2) If the abnormal ball is in groups A and B (i.e., A and B are not the same weight), then group C is the standard ball, and A may be heavier than B.

The second time: the left side of the balance to put the ball, the right side of the ball, if the balance means that the abnormal ball must be numbered, and the abnormal ball must be lighter than the standard ball, the last time the weight of the ball can be picked out; If it is unbalanced (it must be on the left), it means that the abnormal ball is in group A, and the abnormal ball must be heavier than the standard ball, then any 2 balls of the last comparison ball can be picked out.
Anonymous users2024-01-31

It can meet your needs. Here are a few examples:

Example 1: There are a few candles left on the table.

Topic: There were 12 lit candles on the table, but three were blown out by the wind, and soon two were blown out by another gust of wind, and finally there were a few candles left on the table.

Answer: 5 roots.

Example 2: How many lights are left?

Topic: There are 9 lights in the classroom, 3 are turned off, how many lights are left?

Answer: 9 lights.

Example 3: Soy sauce?

Topic: Xiao Ming's family has 16 catties of soy sauce, and 2 catties are taken away every month, will the soy sauce be used up in a few months?

Answer: After 7 months.

Example 4: Can the rim of the cup be turned face down?

Question: There are 14 cups on the table, 3 cups are facing up, now turn 4 cups at a time (turn the cups up to face down, and turn the cups down to face up).
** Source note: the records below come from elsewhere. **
/-- Settles O55: the grid through `le_gridNext`, `exists_gridNext_eq` and `gridNext_le`; a sample through what is formed
(`Bn.hkSample_of_forms`), what it shows (`Bn.showSample_hkc`, `Bn.rd_showSample`), and its two checks
(`Bn.checkGuard_of_outside`, `Bn.checkDie_of_cool`, `Bn.checkDie_of_first`, `Bn.checkDie_of_second`). -/
theorem housekeepingSamples : Obligations.HousekeepingSamples := by
  unfold Obligations.HousekeepingSamples
  refine ⟨fun rate t hrate => ⟨le_gridNext hrate t, exists_gridNext_eq hrate t, fun sec j hj ht => gridNext_le hj ht⟩, ?_⟩
  intro s u raw at_ hconv b row
  obtain ⟨t, hexec, honly, hbn⟩ := exec_hkOutputSample_of_converts hconv raw at_
  refine ⟨fun hidle => ⟨t, hexec, honly, hbn.trans (Bn.hkSample_of_idle hidle ..)⟩, ?_⟩
  intro c hc gd due full formed over_ off unclamped y sat unset blanked used cls
  have hgd : gd = c.gd := by simp only [gd, Conv.gd]
  have hforms : formed ↔ b.Forms c at_ := by
    simp only [Bn.Forms, Conv.full_eq_false_iff]
    exact Iff.rfl
  have hsample := Bn.hkSample_of_forms (t := at_) hc s.variant raw
  have hover : over_ = b.overIn (at_ - c.gd) (at_ + c.gd) := by simp only [over_, hgd]
  obtain ⟨hy, hsat⟩ : y = (b.hkOut s.variant c raw at_).y ∧ sat = (b.hkOut s.variant c raw at_).sat := by
    cases hsign : over_ with
    | some neg =>
      obtain ⟨hy, hsat⟩ := Bn.hkOut_of_over (v := s.variant) (raw := raw) (hover.symm.trans hsign)
      rw [hy, hsat]
      simp only [y, sat, hsign, Option.isSome_some, Bool.true_or, Bool.and_true, and_self]
    | none =>
      obtain ⟨hy, hsat⟩ := Bn.hkOut_of_no_over (v := s.variant) (raw := raw) (i := unclamped) rfl (hover.symm.trans hsign)
      rw [hy, hsat]
      simp only [y, sat, hsign, Option.isSome_none, Bool.false_or, and_self]
  have hunset : unset = (b.hkOut s.variant c raw at_).unset := by simp only [unset, hgd, Bn.hkOut]
  have hblanked : blanked = (b.hkOut s.variant c raw at_).blanked := by simp only [blanked, hgd, Bn.hkOut]
  have habsent : c.absent s.variant = (b.hkOut s.variant c raw at_).absent := by simp only [Bn.hkOut]
  have hused : used = (b.hkOut s.variant c raw at_).used := by rw [HkOut.used, ← hunset, ← hblanked]
  generalize b.hkOut s.variant c raw at_ = o at *
  clear_value used unset blanked sat y
  subst hy hsat hunset hblanked hused
  rw [habsent]
  refine ⟨fun hno => ⟨t, hexec, honly, hbn.trans (Bn.hkSample_of_not_forms hc _ _ (mt hforms.mpr hno))⟩,
    fun hf hunchecked => ?unchecked, fun hf hused hcls => ?guard, fun hf hused hcls habs => ?die⟩ <;>
    replace hbn := hbn.trans (hsample (hforms.mp hf))
  case unchecked =>
    have hinside : c.outside o = false := Conv.outside_of_unchecked fun h => hunchecked (.inl h)
    have hdie : ¬ (o.used = true ∧ fld (c.w 0) 18 17 = 3 ∧ o.absent = false) := fun ⟨hused, hcls, _⟩ =>
      Bool.noConfusion (hused.symm.trans (hunchecked (.inr hcls)))
    rw [Bn.checkGuard_of_inside hinside, Bn.checkDie_of_not_die hdie] at hbn
    refine ⟨t, c.take o at_, hexec, honly, ?_⟩
    rw [hbn]
    refine ⟨Bn.showSample_hkc .., rfl, rfl, rfl, rfl, rfl, rfl, rfl, rfl, rfl, rfl, ?inside, ?word, Bn.rd_rawCode_showSample ..,
      Bn.rd_ovrCnt_showSample .., Bn.showSample_therm .., Bn.showSample_power .., fun hmark => ?plain⟩
    case inside => rw [Conv.take, hinside, Bool.or_false]
    case word => rw [Bn.rd_rawWord_showSample, Conv.rawWord]
    case plain =>
      rw [Bn.showSample_of_no_mark _ _ _ _ hmark]
      exact ⟨fun a ha => Bn.rd_takeSample_ne _ _ _ _ ha, Bn.takeSample_gal ..⟩
  case guard =>
    intro outside
    have hiff : c.outside o = true ↔ outside := by rw [Conv.outside_of_guard hused hcls, guardOutside_iff]
    have hdie : ¬ (o.used = true ∧ fld (c.w 0) 18 17 = 3 ∧ o.absent = false) := fun ⟨_, hthree, _⟩ =>
      absurd (hcls.symm.trans hthree) (by decide)
    rw [Bn.checkDie_of_not_die hdie] at hbn
    obtain ⟨m, urg, hhkc⟩ := (b.showSample c o at_).checkGuard_hkc c o
    have hshown := Bn.showSample_hkc b c o at_
    refine ⟨t, (c.take o at_).meet m, hexec, honly, ?_⟩
    rw [hbn]
    refine ⟨?conv, ?used, ?sum, ?out, ?power, fun hout => ?counted, fun hin => ?inside, fun hsilent => ?silent,
      fun hout hfirst hen hother hroom => ?asks⟩
    case conv => rw [hhkc, hshown]; rfl
    case used => exact congrArg (fun x => c.m + b2n x) hused
    case sum => exact if_pos hused
    case out => exact (Bool.or_eq_true ..).to_iff.trans (or_congr_right hiff)
    case power => rw [Bn.checkGuard_power, Bn.showSample_power]
    case counted =>
      rw [Bn.rd_guardCnt_checkGuard (hiff.mpr hout), Bn.rd_showSample_ne _ _ _ _ (by decide) (by decide)]
      exact ⟨rfl, Bn.wbit_guardOut_checkGuard (hiff.mpr hout)⟩
    case inside =>
      rw [Bn.checkGuard_of_inside (Bool.eq_false_iff.mpr (mt hiff.mp hin)), Bn.rd_showSample_ne _ _ _ _ (by decide) (by decide), hshown]
      exact ⟨rfl, rfl⟩
    case silent => rw [Bn.checkGuard_urg_of_silent _ _ hsilent, hshown]
    case asks =>
      refine Bn.mem_checkGuard_urg (hiff.mpr hout) hfirst hen (fun c' hc' => ?_) (by rwa [hshown])
      rw [hshown] at hc'
      obtain rfl := Option.some.inj hc'
      exact Ne.symm hother
  case die =>
    have hinside : c.outside o = false := Conv.outside_of_unchecked fun hone => absurd (hone.symm.trans hcls) (by decide)
    have hchecked : o.used = true ∧ fld (c.w 0) 18 17 = 3 ∧ o.absent = false := ⟨hused, hcls, habs⟩
    have hrun : (b.showSample c o at_).hkc.dieRun = b.hkc.dieRun := by rw [Bn.showSample_hkc]
    rw [Bn.checkGuard_of_inside hinside] at hbn
    have hcount : (b.showSample c o at_).rd 0x340E = b.rd 0x340E := Bn.rd_showSample_ne _ _ _ _ (by decide) (by decide)
    have hpower := Bn.showSample_power b c o at_
    refine ⟨fun hcool => ⟨t, hexec, honly, ?cool⟩, fun hhot hfirst => ⟨t, hexec, honly, ?first⟩,
      fun hhot hsecond => ⟨t, hexec, honly, ?second⟩⟩ <;> rw [hbn]
    case cool =>
      rw [← hpower, ← hcount]
      exact Bn.checkDie_of_cool hchecked _ hcool
    case first =>
      rw [← hpower, ← hcount]
      exact Bn.checkDie_of_first hchecked hhot (by rwa [hrun])
    case second =>
      rw [Bn.checkDie_of_second hchecked hhot (by rwa [hrun])]
      obtain ⟨hdev, hloss, hdoms⟩ := Bn.shutdown_power ((b.showSample c o at_).notePeak o.y)
      exact ⟨hdev, hloss, hdoms, Bn.shutdown_role _, Bn.shutdown_level _, Bn.shutdown_lane _⟩

end Sys2Proof.Machine
end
Q:

Can the cup be turned several times with the rim facing down? If not, then can you only do it with 6 flips per time? What about 7?

Answer None of them can be done, only 7 of them can do it.

The initial state is 3"+"，11"-", so multiplying 14 numbers makes the product -1, and turning 1 cup is to change +1 to -1 or -1 to +1, and when turning 1 cup, it is equivalent to multiplying the original state by -1.

When you turn the cup n times, it is equivalent to multiplying it by n"-1", so every time you turn an even number of cups, the initial state does not change"-1"of this result.

Therefore, turning 4 cups at a time and 6 cups at a time cannot change the product to yes"-1"of this result.

And every time you flip an odd number of cups, you can change the initial state"-1"of this result. So turning 7 cups at a time and turning an odd number of times will do it.

The specific operation is as follows: in the original state, 3 cups are facing up, and 11 cups are facing down;

Flip 2 cups with the rim facing up and 5 cups facing down, after flipping, 6 cups with the rim up and 8 cups with the rim facing down;

Flip 3 cups with the rim facing up, flip the 4 cups with the rim down, and after flipping, 7 cups with the rim facing up and 7 cups with the rim facing down;

Turn 7 cups facing up. After flipping, the 14 cups are all facing down, completing the task.

Finally, I would like to enclose the cover of "Fun Math Problems" for you!